Each line from the start of the records through the line containing "R419, R420) -/" is to be transcribed exactly, and no other line is to be included.
BEGIN THE DATA
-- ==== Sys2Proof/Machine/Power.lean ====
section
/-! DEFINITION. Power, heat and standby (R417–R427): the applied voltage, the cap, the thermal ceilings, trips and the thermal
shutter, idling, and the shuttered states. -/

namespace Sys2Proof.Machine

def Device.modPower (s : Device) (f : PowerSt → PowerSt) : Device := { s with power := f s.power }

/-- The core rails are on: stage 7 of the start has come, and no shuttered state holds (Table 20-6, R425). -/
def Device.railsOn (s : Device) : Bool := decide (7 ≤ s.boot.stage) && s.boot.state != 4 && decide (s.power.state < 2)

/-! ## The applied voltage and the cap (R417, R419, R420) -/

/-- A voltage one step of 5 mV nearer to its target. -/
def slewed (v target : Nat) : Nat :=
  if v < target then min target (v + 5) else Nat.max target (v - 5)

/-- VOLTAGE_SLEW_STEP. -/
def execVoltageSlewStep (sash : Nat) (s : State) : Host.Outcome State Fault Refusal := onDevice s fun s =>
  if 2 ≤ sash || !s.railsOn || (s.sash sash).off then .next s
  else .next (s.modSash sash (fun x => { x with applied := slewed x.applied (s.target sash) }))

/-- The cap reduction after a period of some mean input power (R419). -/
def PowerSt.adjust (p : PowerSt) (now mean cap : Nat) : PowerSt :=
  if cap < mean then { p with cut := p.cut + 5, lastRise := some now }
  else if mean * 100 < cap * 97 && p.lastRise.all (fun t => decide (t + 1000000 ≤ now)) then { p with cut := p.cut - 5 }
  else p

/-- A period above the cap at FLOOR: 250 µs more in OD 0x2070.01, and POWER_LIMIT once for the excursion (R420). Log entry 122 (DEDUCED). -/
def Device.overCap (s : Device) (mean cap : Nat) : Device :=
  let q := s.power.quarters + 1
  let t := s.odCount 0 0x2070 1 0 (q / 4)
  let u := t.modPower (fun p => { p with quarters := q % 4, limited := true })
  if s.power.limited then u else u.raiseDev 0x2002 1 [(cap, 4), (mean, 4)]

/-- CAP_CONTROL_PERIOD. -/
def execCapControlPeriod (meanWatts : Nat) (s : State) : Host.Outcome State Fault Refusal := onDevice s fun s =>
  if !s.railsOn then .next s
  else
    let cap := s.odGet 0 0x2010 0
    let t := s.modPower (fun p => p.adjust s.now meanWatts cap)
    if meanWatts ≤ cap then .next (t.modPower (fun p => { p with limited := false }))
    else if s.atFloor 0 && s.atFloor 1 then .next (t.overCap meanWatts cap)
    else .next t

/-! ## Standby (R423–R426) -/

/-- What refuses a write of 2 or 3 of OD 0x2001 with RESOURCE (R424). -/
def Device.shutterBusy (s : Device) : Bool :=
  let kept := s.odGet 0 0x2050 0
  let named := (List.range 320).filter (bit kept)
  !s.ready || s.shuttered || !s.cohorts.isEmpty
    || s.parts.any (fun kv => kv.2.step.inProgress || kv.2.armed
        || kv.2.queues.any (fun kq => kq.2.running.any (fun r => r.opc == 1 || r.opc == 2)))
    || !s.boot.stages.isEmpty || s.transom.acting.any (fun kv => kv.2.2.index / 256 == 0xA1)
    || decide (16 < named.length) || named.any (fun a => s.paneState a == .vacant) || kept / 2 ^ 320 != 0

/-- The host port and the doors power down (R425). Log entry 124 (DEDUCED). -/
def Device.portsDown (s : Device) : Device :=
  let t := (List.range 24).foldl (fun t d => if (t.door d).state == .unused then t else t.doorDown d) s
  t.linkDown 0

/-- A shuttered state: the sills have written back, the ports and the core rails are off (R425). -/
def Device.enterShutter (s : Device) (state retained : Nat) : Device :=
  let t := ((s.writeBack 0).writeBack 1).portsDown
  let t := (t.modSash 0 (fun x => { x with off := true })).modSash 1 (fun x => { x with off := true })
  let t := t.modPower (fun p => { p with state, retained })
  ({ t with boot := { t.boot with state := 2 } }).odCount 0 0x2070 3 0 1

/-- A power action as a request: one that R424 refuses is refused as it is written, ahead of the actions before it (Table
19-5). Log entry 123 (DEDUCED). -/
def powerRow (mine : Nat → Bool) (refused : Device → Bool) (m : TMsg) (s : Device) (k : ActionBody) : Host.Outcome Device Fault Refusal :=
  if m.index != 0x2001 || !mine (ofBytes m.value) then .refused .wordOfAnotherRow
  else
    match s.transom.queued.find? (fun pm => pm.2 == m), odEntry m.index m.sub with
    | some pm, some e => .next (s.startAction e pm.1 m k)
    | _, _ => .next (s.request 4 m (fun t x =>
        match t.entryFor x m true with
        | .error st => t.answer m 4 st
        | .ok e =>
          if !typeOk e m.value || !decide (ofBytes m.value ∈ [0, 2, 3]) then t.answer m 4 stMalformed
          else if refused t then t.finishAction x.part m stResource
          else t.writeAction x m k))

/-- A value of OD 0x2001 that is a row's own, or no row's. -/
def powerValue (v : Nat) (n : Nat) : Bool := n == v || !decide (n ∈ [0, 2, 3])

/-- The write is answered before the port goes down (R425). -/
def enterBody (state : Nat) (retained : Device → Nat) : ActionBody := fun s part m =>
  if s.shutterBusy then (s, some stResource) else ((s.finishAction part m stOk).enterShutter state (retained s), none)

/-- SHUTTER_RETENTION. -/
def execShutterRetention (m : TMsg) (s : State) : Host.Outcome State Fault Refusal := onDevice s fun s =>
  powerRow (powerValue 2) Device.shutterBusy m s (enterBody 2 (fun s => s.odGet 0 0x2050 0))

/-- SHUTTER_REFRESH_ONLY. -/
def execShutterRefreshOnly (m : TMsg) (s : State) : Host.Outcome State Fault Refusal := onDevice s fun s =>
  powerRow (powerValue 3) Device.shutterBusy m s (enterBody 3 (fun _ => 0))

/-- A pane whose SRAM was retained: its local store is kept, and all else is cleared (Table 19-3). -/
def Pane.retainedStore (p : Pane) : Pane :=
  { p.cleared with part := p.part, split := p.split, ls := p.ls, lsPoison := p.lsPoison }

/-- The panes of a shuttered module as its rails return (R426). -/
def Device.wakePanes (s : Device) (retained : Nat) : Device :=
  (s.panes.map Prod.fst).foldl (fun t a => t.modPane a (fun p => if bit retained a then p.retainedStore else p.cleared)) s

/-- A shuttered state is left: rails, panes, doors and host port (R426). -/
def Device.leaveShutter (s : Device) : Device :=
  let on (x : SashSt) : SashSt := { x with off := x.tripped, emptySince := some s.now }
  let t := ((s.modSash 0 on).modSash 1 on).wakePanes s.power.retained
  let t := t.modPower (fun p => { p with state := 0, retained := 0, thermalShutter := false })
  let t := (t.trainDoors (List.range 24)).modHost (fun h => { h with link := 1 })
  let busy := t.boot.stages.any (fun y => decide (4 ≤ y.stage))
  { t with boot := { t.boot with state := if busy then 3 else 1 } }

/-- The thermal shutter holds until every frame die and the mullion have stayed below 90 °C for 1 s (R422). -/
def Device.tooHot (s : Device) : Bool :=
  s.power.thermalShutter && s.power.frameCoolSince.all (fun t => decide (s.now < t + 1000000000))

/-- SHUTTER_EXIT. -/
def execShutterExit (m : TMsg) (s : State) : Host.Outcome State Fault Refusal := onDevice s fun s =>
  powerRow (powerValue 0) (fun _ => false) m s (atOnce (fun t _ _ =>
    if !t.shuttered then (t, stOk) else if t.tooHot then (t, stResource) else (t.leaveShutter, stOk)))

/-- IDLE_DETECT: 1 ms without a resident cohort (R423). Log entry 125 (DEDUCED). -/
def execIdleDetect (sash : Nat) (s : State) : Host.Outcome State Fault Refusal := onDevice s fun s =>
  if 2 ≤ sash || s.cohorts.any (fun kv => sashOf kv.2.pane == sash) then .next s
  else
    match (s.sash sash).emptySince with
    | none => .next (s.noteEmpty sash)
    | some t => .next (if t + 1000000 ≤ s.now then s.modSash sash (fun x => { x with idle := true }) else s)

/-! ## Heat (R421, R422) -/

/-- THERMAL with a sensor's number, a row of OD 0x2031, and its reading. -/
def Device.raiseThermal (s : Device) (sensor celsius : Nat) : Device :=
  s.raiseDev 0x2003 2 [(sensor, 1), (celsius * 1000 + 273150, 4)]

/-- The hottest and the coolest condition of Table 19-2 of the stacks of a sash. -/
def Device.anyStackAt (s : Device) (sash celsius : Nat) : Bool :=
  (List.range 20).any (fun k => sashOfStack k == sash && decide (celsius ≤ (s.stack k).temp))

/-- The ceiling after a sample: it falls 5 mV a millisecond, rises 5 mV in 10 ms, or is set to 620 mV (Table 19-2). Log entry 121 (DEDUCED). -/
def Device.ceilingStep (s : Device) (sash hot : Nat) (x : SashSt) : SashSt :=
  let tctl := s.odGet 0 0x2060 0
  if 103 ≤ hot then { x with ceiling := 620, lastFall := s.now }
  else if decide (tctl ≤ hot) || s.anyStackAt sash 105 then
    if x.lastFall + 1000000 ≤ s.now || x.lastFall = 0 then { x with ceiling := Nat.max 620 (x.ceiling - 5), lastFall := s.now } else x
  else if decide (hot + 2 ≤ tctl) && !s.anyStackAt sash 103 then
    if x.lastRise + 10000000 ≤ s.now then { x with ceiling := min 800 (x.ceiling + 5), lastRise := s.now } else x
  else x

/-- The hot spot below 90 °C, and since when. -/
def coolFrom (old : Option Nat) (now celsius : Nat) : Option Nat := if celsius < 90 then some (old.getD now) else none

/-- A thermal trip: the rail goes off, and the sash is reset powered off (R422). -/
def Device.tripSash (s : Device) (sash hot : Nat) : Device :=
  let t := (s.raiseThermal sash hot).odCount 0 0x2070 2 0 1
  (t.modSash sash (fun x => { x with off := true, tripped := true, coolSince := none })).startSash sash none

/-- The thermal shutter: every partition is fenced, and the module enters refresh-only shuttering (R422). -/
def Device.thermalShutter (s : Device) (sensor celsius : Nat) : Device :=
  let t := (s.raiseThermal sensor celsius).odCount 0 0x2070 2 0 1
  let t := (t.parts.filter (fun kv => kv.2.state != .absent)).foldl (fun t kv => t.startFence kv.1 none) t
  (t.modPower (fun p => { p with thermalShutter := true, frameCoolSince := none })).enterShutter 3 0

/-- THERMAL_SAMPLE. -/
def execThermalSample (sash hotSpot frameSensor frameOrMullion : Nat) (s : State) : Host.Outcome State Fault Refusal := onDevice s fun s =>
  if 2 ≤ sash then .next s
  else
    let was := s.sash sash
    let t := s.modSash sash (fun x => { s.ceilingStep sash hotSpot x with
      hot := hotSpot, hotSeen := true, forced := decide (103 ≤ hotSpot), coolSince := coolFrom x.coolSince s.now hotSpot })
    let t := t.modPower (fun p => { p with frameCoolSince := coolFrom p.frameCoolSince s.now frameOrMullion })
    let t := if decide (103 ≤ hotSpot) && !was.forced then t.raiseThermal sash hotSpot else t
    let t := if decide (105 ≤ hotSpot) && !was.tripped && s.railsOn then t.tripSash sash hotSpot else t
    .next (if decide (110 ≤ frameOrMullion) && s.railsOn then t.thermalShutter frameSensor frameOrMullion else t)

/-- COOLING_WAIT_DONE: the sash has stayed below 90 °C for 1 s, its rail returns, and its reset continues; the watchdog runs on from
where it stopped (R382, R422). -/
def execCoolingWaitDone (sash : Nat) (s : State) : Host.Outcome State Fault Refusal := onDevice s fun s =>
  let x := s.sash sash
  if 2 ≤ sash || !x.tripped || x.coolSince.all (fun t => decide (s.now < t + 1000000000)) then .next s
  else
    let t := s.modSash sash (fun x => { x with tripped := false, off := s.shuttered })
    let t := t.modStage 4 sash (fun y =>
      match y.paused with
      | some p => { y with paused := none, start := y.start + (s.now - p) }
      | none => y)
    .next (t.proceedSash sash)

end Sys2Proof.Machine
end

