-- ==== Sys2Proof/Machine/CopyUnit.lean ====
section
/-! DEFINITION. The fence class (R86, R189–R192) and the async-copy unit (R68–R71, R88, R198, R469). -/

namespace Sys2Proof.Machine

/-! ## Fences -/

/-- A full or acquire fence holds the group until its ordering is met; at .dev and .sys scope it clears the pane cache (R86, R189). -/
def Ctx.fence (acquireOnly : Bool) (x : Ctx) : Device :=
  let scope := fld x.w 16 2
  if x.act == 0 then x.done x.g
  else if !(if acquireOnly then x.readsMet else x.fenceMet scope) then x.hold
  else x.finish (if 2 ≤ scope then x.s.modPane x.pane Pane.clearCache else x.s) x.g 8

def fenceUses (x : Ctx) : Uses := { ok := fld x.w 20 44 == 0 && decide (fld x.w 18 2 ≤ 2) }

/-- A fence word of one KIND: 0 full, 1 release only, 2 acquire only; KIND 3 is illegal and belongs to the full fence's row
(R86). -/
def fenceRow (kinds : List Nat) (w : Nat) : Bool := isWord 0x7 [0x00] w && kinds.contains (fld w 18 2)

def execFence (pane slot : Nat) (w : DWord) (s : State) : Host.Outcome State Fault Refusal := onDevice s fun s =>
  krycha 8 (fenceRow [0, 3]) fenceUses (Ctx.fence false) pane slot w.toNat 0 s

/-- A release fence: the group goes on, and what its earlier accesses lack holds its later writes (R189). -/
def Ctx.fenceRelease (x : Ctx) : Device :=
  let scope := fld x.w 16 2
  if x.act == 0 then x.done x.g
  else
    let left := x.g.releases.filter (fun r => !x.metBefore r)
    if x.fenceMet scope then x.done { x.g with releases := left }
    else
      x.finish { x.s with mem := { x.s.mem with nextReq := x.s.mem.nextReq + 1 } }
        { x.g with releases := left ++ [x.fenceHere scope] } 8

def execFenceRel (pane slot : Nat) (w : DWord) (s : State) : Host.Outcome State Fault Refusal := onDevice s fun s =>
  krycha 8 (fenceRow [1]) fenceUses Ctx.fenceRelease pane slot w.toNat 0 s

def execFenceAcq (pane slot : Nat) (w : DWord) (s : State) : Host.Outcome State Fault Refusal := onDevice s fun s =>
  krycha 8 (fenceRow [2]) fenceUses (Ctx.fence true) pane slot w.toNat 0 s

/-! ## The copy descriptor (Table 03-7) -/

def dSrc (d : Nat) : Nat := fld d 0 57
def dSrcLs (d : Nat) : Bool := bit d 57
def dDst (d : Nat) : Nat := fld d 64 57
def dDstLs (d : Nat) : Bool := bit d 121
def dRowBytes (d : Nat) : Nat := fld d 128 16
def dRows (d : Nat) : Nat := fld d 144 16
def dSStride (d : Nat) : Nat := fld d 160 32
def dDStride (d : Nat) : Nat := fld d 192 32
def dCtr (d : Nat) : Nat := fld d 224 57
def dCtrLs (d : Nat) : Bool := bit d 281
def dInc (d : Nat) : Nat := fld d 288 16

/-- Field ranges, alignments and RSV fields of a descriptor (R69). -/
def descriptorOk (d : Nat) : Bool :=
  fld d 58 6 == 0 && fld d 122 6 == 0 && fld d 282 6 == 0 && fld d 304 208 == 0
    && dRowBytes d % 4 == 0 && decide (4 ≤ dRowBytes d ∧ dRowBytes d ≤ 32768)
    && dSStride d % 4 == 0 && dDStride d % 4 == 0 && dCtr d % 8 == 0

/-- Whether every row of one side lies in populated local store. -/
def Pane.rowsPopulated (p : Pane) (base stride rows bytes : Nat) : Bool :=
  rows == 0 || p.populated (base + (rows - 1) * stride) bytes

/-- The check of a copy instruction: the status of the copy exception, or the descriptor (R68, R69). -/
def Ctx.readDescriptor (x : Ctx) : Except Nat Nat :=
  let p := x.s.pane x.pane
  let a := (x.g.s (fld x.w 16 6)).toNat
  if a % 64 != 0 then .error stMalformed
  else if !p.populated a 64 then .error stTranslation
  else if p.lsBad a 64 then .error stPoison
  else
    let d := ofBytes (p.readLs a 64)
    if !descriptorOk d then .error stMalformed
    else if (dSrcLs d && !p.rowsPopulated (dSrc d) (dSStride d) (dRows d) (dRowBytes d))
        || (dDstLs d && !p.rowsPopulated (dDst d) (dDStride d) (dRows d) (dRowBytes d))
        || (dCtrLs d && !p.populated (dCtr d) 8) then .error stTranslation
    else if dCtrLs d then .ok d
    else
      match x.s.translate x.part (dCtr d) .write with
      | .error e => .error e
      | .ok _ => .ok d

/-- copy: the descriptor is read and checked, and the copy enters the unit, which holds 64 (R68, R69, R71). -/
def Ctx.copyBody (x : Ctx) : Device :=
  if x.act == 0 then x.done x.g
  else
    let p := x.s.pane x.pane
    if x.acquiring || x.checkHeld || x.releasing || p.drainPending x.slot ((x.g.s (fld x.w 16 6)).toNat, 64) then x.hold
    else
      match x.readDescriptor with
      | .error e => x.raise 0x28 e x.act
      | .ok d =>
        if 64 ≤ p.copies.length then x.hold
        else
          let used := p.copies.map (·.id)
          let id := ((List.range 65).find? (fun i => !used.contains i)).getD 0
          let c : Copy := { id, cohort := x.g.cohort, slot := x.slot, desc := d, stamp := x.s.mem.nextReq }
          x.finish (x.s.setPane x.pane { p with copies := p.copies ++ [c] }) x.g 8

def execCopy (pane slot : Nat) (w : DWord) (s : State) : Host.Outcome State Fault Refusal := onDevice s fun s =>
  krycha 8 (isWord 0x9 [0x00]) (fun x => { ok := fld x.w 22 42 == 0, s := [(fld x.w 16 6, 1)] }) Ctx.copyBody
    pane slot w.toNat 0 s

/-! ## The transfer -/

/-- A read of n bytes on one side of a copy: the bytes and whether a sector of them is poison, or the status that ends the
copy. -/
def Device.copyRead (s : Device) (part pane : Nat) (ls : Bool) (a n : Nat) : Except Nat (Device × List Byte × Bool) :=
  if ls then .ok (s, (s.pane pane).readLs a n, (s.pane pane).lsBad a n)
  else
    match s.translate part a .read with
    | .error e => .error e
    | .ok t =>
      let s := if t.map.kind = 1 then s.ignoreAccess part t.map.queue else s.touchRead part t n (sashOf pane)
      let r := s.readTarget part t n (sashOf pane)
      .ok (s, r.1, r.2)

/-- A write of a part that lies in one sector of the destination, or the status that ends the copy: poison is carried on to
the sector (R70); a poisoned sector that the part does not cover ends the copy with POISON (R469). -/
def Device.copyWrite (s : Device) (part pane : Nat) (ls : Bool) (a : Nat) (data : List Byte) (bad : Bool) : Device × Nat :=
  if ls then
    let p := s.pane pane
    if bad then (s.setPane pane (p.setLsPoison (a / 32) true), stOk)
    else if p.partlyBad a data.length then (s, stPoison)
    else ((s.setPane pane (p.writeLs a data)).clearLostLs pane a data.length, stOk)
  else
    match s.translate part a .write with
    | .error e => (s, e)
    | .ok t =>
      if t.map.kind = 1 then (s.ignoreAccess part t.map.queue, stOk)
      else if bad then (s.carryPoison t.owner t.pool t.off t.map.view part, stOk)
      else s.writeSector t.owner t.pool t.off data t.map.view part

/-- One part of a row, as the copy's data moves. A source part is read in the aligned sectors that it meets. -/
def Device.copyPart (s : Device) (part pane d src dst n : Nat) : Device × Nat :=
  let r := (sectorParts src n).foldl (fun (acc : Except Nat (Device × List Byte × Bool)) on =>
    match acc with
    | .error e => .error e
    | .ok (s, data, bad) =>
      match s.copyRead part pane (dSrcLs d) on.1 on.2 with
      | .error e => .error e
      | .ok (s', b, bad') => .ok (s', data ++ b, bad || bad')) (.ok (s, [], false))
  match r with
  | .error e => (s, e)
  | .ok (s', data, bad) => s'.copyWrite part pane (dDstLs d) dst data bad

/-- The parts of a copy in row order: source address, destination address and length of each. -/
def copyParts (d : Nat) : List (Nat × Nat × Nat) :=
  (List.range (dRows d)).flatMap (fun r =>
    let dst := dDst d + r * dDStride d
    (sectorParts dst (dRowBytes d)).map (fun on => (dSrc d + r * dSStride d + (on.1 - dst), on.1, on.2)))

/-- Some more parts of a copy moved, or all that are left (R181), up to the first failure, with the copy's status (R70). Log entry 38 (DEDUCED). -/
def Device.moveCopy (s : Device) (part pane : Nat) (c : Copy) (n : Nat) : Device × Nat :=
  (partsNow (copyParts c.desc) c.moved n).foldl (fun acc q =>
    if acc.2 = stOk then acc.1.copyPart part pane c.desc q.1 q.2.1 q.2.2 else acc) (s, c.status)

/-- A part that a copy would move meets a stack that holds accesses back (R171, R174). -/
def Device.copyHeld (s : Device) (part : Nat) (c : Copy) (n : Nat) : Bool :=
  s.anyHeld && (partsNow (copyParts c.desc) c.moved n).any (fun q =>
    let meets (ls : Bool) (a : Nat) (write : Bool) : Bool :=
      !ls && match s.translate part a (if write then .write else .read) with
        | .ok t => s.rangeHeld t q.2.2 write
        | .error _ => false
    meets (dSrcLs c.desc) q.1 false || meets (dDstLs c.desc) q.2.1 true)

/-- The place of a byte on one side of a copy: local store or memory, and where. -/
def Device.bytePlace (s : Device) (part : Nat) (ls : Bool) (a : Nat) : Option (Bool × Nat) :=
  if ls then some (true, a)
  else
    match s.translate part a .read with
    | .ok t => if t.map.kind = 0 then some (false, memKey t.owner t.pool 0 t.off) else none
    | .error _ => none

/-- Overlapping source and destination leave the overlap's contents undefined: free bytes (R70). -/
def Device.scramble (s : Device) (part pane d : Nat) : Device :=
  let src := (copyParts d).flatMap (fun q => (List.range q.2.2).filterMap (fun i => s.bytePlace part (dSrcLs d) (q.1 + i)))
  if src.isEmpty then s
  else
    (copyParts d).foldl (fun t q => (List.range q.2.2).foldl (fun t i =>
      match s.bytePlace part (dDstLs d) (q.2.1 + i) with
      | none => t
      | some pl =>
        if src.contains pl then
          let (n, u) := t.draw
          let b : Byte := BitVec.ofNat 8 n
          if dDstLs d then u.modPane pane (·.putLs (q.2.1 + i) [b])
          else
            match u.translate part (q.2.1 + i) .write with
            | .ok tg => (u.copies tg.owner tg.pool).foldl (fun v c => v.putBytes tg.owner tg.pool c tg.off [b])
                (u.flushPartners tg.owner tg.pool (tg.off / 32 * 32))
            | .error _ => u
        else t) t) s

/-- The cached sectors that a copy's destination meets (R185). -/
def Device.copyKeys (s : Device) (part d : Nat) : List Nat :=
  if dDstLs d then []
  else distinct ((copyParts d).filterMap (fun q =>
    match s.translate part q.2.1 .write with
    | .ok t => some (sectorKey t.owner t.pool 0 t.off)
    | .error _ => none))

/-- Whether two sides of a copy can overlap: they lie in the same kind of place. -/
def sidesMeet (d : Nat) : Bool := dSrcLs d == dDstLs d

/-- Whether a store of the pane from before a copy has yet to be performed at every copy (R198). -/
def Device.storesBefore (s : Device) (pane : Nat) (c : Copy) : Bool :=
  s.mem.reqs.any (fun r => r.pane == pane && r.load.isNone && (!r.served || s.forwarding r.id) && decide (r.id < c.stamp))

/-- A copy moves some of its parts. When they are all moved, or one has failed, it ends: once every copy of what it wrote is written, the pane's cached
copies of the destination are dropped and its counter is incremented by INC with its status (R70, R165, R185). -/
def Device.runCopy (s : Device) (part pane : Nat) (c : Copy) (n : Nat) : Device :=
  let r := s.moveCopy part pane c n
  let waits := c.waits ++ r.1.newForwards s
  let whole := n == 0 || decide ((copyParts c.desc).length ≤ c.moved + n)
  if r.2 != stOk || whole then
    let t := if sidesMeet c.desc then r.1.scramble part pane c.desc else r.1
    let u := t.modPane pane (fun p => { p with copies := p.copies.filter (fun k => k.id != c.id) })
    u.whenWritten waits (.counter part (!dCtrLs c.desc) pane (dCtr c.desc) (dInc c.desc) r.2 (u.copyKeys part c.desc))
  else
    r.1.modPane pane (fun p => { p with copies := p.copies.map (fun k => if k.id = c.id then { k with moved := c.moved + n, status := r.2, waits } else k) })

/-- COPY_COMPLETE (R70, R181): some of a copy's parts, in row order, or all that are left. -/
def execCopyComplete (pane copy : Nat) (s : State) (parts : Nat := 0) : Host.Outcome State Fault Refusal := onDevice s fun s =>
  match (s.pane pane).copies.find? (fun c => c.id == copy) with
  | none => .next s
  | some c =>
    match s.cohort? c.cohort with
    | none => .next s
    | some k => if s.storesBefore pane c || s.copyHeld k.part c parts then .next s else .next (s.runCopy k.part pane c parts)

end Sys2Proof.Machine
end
END THE DATA
_RESPONSE AREA_:
-- ==== Sys2Proof/Machine/Power.lean ====
section
/-! DEFINITION. Power, heat and standby (R417–R427): the applied voltage, the cap, the thermal ceilings, trips and the thermal
shutter, idling, and the shuttered states. -/

namespace Sys2Proof.Machine

def Device.modPower (s : Device) (f : PowerSt → PowerSt) : Device := { s with power := f s.power }

/-- The core rails are on: stage 7 of the start has come, and no shuttered state holds (Table 20-6, R425). -/
def Device.railsOn (s : Device) : Bool := decide (7 ≤ s.boot.stage) && s.boot.state != 4 && decide (s.power.state < 2)

/-! ## The applied voltage and the cap (R417, R419, R420) -/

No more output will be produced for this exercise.